** What to work on **
Repeat exactly what appears from the opening line of the listing to the line with "ph := .dHeader", inclusive.

** Supplied information **
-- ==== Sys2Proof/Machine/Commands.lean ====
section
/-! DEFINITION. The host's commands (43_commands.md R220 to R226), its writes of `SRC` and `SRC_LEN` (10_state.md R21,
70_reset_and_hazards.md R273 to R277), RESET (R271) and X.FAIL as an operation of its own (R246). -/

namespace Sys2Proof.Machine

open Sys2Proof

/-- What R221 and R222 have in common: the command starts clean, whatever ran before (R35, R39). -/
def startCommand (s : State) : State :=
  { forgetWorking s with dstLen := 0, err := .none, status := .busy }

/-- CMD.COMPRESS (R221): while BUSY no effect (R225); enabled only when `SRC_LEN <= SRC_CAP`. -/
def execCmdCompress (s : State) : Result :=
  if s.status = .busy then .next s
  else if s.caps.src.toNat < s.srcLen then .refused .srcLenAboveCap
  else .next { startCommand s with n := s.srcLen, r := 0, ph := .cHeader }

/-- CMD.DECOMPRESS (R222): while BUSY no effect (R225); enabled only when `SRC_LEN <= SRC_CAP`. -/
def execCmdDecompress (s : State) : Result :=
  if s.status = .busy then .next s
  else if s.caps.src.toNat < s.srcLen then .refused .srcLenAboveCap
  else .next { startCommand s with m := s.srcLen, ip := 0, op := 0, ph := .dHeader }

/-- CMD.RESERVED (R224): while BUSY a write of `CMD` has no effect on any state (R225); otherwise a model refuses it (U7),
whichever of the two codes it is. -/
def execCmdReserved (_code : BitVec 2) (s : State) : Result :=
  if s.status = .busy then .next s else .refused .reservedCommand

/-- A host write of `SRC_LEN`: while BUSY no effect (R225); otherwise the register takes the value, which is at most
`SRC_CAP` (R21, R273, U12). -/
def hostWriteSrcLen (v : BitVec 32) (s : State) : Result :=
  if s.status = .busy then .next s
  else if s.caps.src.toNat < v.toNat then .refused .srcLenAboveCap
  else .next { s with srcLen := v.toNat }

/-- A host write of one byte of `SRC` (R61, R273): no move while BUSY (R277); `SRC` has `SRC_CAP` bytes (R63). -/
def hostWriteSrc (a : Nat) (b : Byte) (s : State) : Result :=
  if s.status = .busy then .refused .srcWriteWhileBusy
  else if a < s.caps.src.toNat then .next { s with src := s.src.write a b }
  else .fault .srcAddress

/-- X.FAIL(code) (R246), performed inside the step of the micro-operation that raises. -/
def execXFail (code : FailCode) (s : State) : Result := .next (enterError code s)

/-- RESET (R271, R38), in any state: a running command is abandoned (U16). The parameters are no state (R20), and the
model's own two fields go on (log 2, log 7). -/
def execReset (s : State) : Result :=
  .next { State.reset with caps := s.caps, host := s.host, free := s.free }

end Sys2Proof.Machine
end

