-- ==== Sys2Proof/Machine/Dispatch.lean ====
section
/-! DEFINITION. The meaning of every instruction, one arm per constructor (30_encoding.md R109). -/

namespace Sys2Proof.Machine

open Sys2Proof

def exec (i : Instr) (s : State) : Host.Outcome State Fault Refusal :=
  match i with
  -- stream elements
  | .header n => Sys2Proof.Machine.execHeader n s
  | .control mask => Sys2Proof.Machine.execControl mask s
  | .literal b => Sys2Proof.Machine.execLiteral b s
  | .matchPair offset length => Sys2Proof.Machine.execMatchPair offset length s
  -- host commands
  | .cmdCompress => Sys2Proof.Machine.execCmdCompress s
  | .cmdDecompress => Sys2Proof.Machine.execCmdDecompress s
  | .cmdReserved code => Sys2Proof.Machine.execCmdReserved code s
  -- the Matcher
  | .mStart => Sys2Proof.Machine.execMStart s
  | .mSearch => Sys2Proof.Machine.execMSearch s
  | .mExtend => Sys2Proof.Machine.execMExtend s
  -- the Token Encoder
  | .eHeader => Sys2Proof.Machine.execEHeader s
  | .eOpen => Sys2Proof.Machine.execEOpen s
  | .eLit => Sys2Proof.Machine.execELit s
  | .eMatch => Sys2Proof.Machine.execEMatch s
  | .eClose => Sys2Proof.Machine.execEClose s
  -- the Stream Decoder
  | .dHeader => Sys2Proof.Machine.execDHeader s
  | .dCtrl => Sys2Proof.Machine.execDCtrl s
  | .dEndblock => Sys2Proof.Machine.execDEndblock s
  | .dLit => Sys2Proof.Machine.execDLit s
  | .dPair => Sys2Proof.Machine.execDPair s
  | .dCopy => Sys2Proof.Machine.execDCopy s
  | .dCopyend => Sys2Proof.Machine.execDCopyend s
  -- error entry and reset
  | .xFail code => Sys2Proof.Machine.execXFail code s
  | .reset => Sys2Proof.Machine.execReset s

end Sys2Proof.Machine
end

** Output of the task **
-- ==== Sys2Proof/Machine/Commands.lean ====
section
/-! DEFINITION. The host's commands (43_commands.md R220 to R226), its writes of `SRC` and `SRC_LEN` (10_state.md R21,
70_reset_and_hazards.md R273 to R277), RESET (R271) and X.FAIL as an operation of its own (R246). -/

namespace Sys2Proof.Machine

open Sys2Proof

/-- What R221 and R222 have in common: the command starts clean, whatever ran before (R35, R39). -/
def startCommand (s : State) : State :=
  { forgetWorking s with dstLen := 0, err := .none, status := .busy }

/-- CMD.COMPRESS (R221): while BUSY no effect (R225); enabled only when `SRC_LEN <= SRC_CAP`. -/
def execCmdCompress (s : State) : Result :=
  if s.status = .busy then .next s
  else if s.caps.src.toNat < s.srcLen then .refused .srcLenAboveCap
  else .next { startCommand s with n := s.srcLen, r := 0, ph := .cHeader }

/-- CMD.DECOMPRESS (R222): while BUSY no effect (R225); enabled only when `SRC_LEN <= SRC_CAP`. -/
def execCmdDecompress (s : State) : Result :=
  if s.status = .busy then .next s
  else if s.caps.src.toNat < s.srcLen then .refused .srcLenAboveCap
  else .next { startCommand s with m := s.srcLen, ip := 0, op := 0, ph := .dHeader }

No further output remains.